SOURCE MATERIAL
-- ==== Sys2Proof/Laws/State.lean ====
section
/-!
SUPPORT. What each state update leaves in each field: one lemma per field and update.
-/
namespace Sys2Proof.Machine

@[simp] theorem setGroup_lostd (s : State) (u : Nat) (g : Group) : (setGroup s u g).lostd = s.lostd := rfl
@[simp] theorem setGroup_grade (s : State) (u : Nat) (g : Group) : (setGroup s u g).grade = s.grade := rfl
@[simp] theorem setGroup_stage (s : State) (u : Nat) (g : Group) : (setGroup s u g).stage = s.stage := rfl
@[simp] theorem setGroup_ready (s : State) (u : Nat) (g : Group) : (setGroup s u g).ready = s.ready := rfl
@[simp] theorem setGroup_irqReady (s : State) (u : Nat) (g : Group) : (setGroup s u g).irqReady = s.irqReady := rfl
@[simp] theorem setGroup_irqPower (s : State) (u : Nat) (g : Group) : (setGroup s u g).irqPower = s.irqPower := rfl
@[simp] theorem setGroup_irqPgreq (s : State) (u : Nat) (g : Group) : (setGroup s u g).irqPgreq = s.irqPgreq := rfl
@[simp] theorem setGroup_irqLink (s : State) (u : Nat) (g : Group) : (setGroup s u g).irqLink = s.irqLink := rfl
@[simp] theorem setGroup_msix (s : State) (u : Nat) (g : Group) : (setGroup s u g).msix = s.msix := rfl
@[simp] theorem setGroup_links (s : State) (u : Nat) (g : Group) : (setGroup s u g).links = s.links := rfl
@[simp] theorem setGroup_cxlCap (s : State) (u : Nat) (g : Group) : (setGroup s u g).cxlCap = s.cxlCap := rfl
@[simp] theorem setGroup_peers (s : State) (u : Nat) (g : Group) : (setGroup s u g).peers = s.peers := rfl
@[simp] theorem setGroup_regions (s : State) (u : Nat) (g : Group) : (setGroup s u g).regions = s.regions := rfl
@[simp] theorem setGroup_lostDies (s : State) (u : Nat) (g : Group) : (setGroup s u g).lostDies = s.lostDies := rfl
@[simp] theorem setGroup_offDies (s : State) (u : Nat) (g : Group) : (setGroup s u g).offDies = s.offDies := rfl
@[simp] theorem setGroup_degraded (s : State) (u : Nat) (g : Group) : (setGroup s u g).degraded = s.degraded := rfl
@[simp] theorem setGroup_downLinks (s : State) (u : Nat) (g : Group) : (setGroup s u g).downLinks = s.downLinks := rfl
@[simp] theorem setGroup_sites (s : State) (u : Nat) (g : Group) : (setGroup s u g).sites = s.sites := rfl
@[simp] theorem setGroup_retiredCores (s : State) (u : Nat) (g : Group) : (setGroup s u g).retiredCores = s.retiredCores := rfl
@[simp] theorem setGroup_retiredEngines (s : State) (u : Nat) (g : Group) : (setGroup s u g).retiredEngines = s.retiredEngines := rfl
@[simp] theorem setGroup_retiredSlices (s : State) (u : Nat) (g : Group) : (setGroup s u g).retiredSlices = s.retiredSlices := rfl
@[simp] theorem setGroup_harvest (s : State) (u : Nat) (g : Group) : (setGroup s u g).harvest = s.harvest := rfl
@[simp] theorem setGroup_reports (s : State) (u : Nat) (g : Group) : (setGroup s u g).reports = s.reports := rfl
@[simp] theorem setGroup_volatileRet (s : State) (u : Nat) (g : Group) : (setGroup s u g).volatileRet = s.volatileRet := rfl
@[simp] theorem setGroup_harvCtl (s : State) (u : Nat) (g : Group) : (setGroup s u g).harvCtl = s.harvCtl := rfl
@[simp] theorem setGroup_errors (s : State) (u : Nat) (g : Group) : (setGroup s u g).errors = s.errors := rfl
@[simp] theorem setGroup_marked (s : State) (u : Nat) (g : Group) : (setGroup s u g).marked = s.marked := rfl
@[simp] theorem setGroup_offCtl (s : State) (u : Nat) (g : Group) : (setGroup s u g).offCtl = s.offCtl := rfl
@[simp] theorem setGroup_evac (s : State) (u : Nat) (g : Group) : (setGroup s u g).evac = s.evac := rfl
@[simp] theorem setGroup_ckptCtl (s : State) (u : Nat) (g : Group) : (setGroup s u g).ckptCtl = s.ckptCtl := rfl
@[simp] theorem setGroup_ckptBase (s : State) (u : Nat) (g : Group) : (setGroup s u g).ckptBase = s.ckptBase := rfl
@[simp] theorem setGroup_ckpts (s : State) (u : Nat) (g : Group) : (setGroup s u g).ckpts = s.ckpts := rfl
@[simp] theorem setGroup_ckptBusy (s : State) (u : Nat) (g : Group) : (setGroup s u g).ckptBusy = s.ckptBusy := rfl
@[simp] theorem setGroup_xlatInv (s : State) (u : Nat) (g : Group) : (setGroup s u g).xlatInv = s.xlatInv := rfl
@[simp] theorem setGroup_xlatHeld (s : State) (u : Nat) (g : Group) : (setGroup s u g).xlatHeld = s.xlatHeld := rfl
@[simp] theorem setGroup_pgAnswer (s : State) (u : Nat) (g : Group) : (setGroup s u g).pgAnswer = s.pgAnswer := rfl
@[simp] theorem setGroup_pgStale (s : State) (u : Nat) (g : Group) : (setGroup s u g).pgStale = s.pgStale := rfl
@[simp] theorem setGroup_ctxCreate (s : State) (u : Nat) (g : Group) : (setGroup s u g).ctxCreate = s.ctxCreate := rfl
@[simp] theorem setGroup_creating (s : State) (u : Nat) (g : Group) : (setGroup s u g).creating = s.creating := rfl
@[simp] theorem setGroup_createHeld (s : State) (u : Nat) (g : Group) : (setGroup s u g).createHeld = s.createHeld := rfl
@[simp] theorem setGroup_gload (s : State) (u : Nat) (g : Group) : (setGroup s u g).gload = s.gload := rfl
@[simp] theorem setGroup_loading (s : State) (u : Nat) (g : Group) : (setGroup s u g).loading = s.loading := rfl
@[simp] theorem setGroup_graphStat (s : State) (u : Nat) (g : Group) : (setGroup s u g).graphStat = s.graphStat := rfl
@[simp] theorem setGroup_sgRebind (s : State) (u : Nat) (g : Group) : (setGroup s u g).sgRebind = s.sgRebind := rfl
@[simp] theorem setGroup_importStat (s : State) (u : Nat) (g : Group) : (setGroup s u g).importStat = s.importStat := rfl
@[simp] theorem setGroup_importing (s : State) (u : Nat) (g : Group) : (setGroup s u g).importing = s.importing := rfl
@[simp] theorem setGroup_importHeld (s : State) (u : Nat) (g : Group) : (setGroup s u g).importHeld = s.importHeld := rfl
@[simp] theorem setGroup_secPolicy (s : State) (u : Nat) (g : Group) : (setGroup s u g).secPolicy = s.secPolicy := rfl
@[simp] theorem setGroup_secRefused (s : State) (u : Nat) (g : Group) : (setGroup s u g).secRefused = s.secRefused := rfl
@[simp] theorem setGroup_secAlarm (s : State) (u : Nat) (g : Group) : (setGroup s u g).secAlarm = s.secAlarm := rfl
@[simp] theorem setGroup_secAsserted (s : State) (u : Nat) (g : Group) : (setGroup s u g).secAsserted = s.secAsserted := rfl
@[simp] theorem setGroup_frozen (s : State) (u : Nat) (g : Group) : (setGroup s u g).frozen = s.frozen := rfl
@[simp] theorem setGroup_mintCtl (s : State) (u : Nat) (g : Group) : (setGroup s u g).mintCtl = s.mintCtl := rfl
@[simp] theorem setGroup_mintStat (s : State) (u : Nat) (g : Group) : (setGroup s u g).mintStat = s.mintStat := rfl
@[simp] theorem setGroup_mint (s : State) (u : Nat) (g : Group) : (setGroup s u g).mint = s.mint := rfl
@[simp] theorem setGroup_monitors (s : State) (u : Nat) (g : Group) : (setGroup s u g).monitors = s.monitors := rfl
@[simp] theorem setGroup_mem (s : State) (u : Nat) (g : Group) : (setGroup s u g).mem = s.mem := rfl
@[simp] theorem setGroup_log (s : State) (u : Nat) (g : Group) : (setGroup s u g).log = s.log := rfl
@[simp] theorem setGroup_fenceLog (s : State) (u : Nat) (g : Group) : (setGroup s u g).fenceLog = s.fenceLog := rfl
@[simp] theorem setGroup_bound (s : State) (u : Nat) (g : Group) : (setGroup s u g).bound = s.bound := rfl
@[simp] theorem setGroup_ctxs (s : State) (u : Nat) (g : Group) : (setGroup s u g).ctxs = s.ctxs := rfl
@[simp] theorem setGroup_grids (s : State) (u : Nat) (g : Group) : (setGroup s u g).grids = s.grids := rfl
@[simp] theorem setGroup_blocks (s : State) (u : Nat) (g : Group) : (setGroup s u g).blocks = s.blocks := rfl
@[simp] theorem setGroup_groups (s : State) (u : Nat) (g : Group) : (setGroup s u g).groups = mset s.groups u g := rfl
@[simp] theorem setGroup_cores (s : State) (u : Nat) (g : Group) : (setGroup s u g).cores = s.cores := rfl
@[simp] theorem setGroup_clusters (s : State) (u : Nat) (g : Group) : (setGroup s u g).clusters = s.clusters := rfl
@[simp] theorem setGroup_cmds (s : State) (u : Nat) (g : Group) : (setGroup s u g).cmds = s.cmds := rfl
@[simp] theorem setGroup_slices (s : State) (u : Nat) (g : Group) : (setGroup s u g).slices = s.slices := rfl
@[simp] theorem setGroup_posts (s : State) (u : Nat) (g : Group) : (setGroup s u g).posts = s.posts := rfl
@[simp] theorem setGroup_graphs (s : State) (u : Nat) (g : Group) : (setGroup s u g).graphs = s.graphs := rfl
@[simp] theorem setGroup_evSeq (s : State) (u : Nat) (g : Group) : (setGroup s u g).evSeq = s.evSeq := rfl
@[simp] theorem setGroup_hostData (s : State) (u : Nat) (g : Group) : (setGroup s u g).hostData = s.hostData := rfl
@[simp] theorem setGroup_fwMeas (s : State) (u : Nat) (g : Group) : (setGroup s u g).fwMeas = s.fwMeas := rfl
@[simp] theorem setGroup_fw (s : State) (u : Nat) (g : Group) : (setGroup s u g).fw = s.fw := rfl
@[simp] theorem setGroup_cur (s : State) (u : Nat) (g : Group) : (setGroup s u g).cur = s.cur := rfl
@[simp] theorem setGroup_inputs (s : State) (u : Nat) (g : Group) : (setGroup s u g).inputs = s.inputs := rfl
@[simp] theorem setGroup_free (s : State) (u : Nat) (g : Group) : (setGroup s u g).free = s.free := rfl
@[simp] theorem setGroup_nextUid (s : State) (u : Nat) (g : Group) : (setGroup s u g).nextUid = s.nextUid := rfl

WORK REQUEST
Your output should be an exact copy of the lines from the top of the listing above to the line with "s.offDies := rfl", both ends included.

TASK RESULT
-- ==== Sys2Proof/Laws/State.lean ====
section
/-!
SUPPORT. What each state update leaves in each field: one lemma per field and update.
-/
namespace Sys2Proof.Machine

@[simp] theorem setGroup_lostd (s : State) (u : Nat) (g : Group) : (setGroup s u g).lostd = s.lostd := rfl
@[simp] theorem setGroup_grade (s : State) (u : Nat) (g : Group) : (setGroup s u g).grade = s.grade := rfl
@[simp] theorem setGroup_stage (s : State) (u : Nat) (g : Group) : (setGroup s u g).stage = s.stage := rfl
@[simp] theorem setGroup_ready (s : State) (u : Nat) (g : Group) : (setGroup s u g).ready = s.ready := rfl
@[simp] theorem setGroup_irqReady (s : State) (u : Nat) (g : Group) : (setGroup s u g).irqReady = s.irqReady := rfl
@[simp] theorem setGroup_irqPower (s : State) (u : Nat) (g : Group) : (setGroup s u g).irqPower = s.irqPower := rfl
@[simp] theorem setGroup_irqPgreq (s : State) (u : Nat) (g : Group) : (setGroup s u g).irqPgreq = s.irqPgreq := rfl
@[simp] theorem setGroup_irqLink (s : State) (u : Nat) (g : Group) : (setGroup s u g).irqLink = s.irqLink := rfl
@[simp] theorem setGroup_msix (s : State) (u : Nat) (g : Group) : (setGroup s u g).msix = s.msix := rfl
@[simp] theorem setGroup_links (s : State) (u : Nat) (g : Group) : (setGroup s u g).links = s.links := rfl
@[simp] theorem setGroup_cxlCap (s : State) (u : Nat) (g : Group) : (setGroup s u g).cxlCap = s.cxlCap := rfl
@[simp] theorem setGroup_peers (s : State) (u : Nat) (g : Group) : (setGroup s u g).peers = s.peers := rfl
@[simp] theorem setGroup_regions (s : State) (u : Nat) (g : Group) : (setGroup s u g).regions = s.regions := rfl
@[simp] theorem setGroup_lostDies (s : State) (u : Nat) (g : Group) : (setGroup s u g).lostDies = s.lostDies := rfl
@[simp] theorem setGroup_offDies (s : State) (u : Nat) (g : Group) : (setGroup s u g).offDies = s.offDies := rfl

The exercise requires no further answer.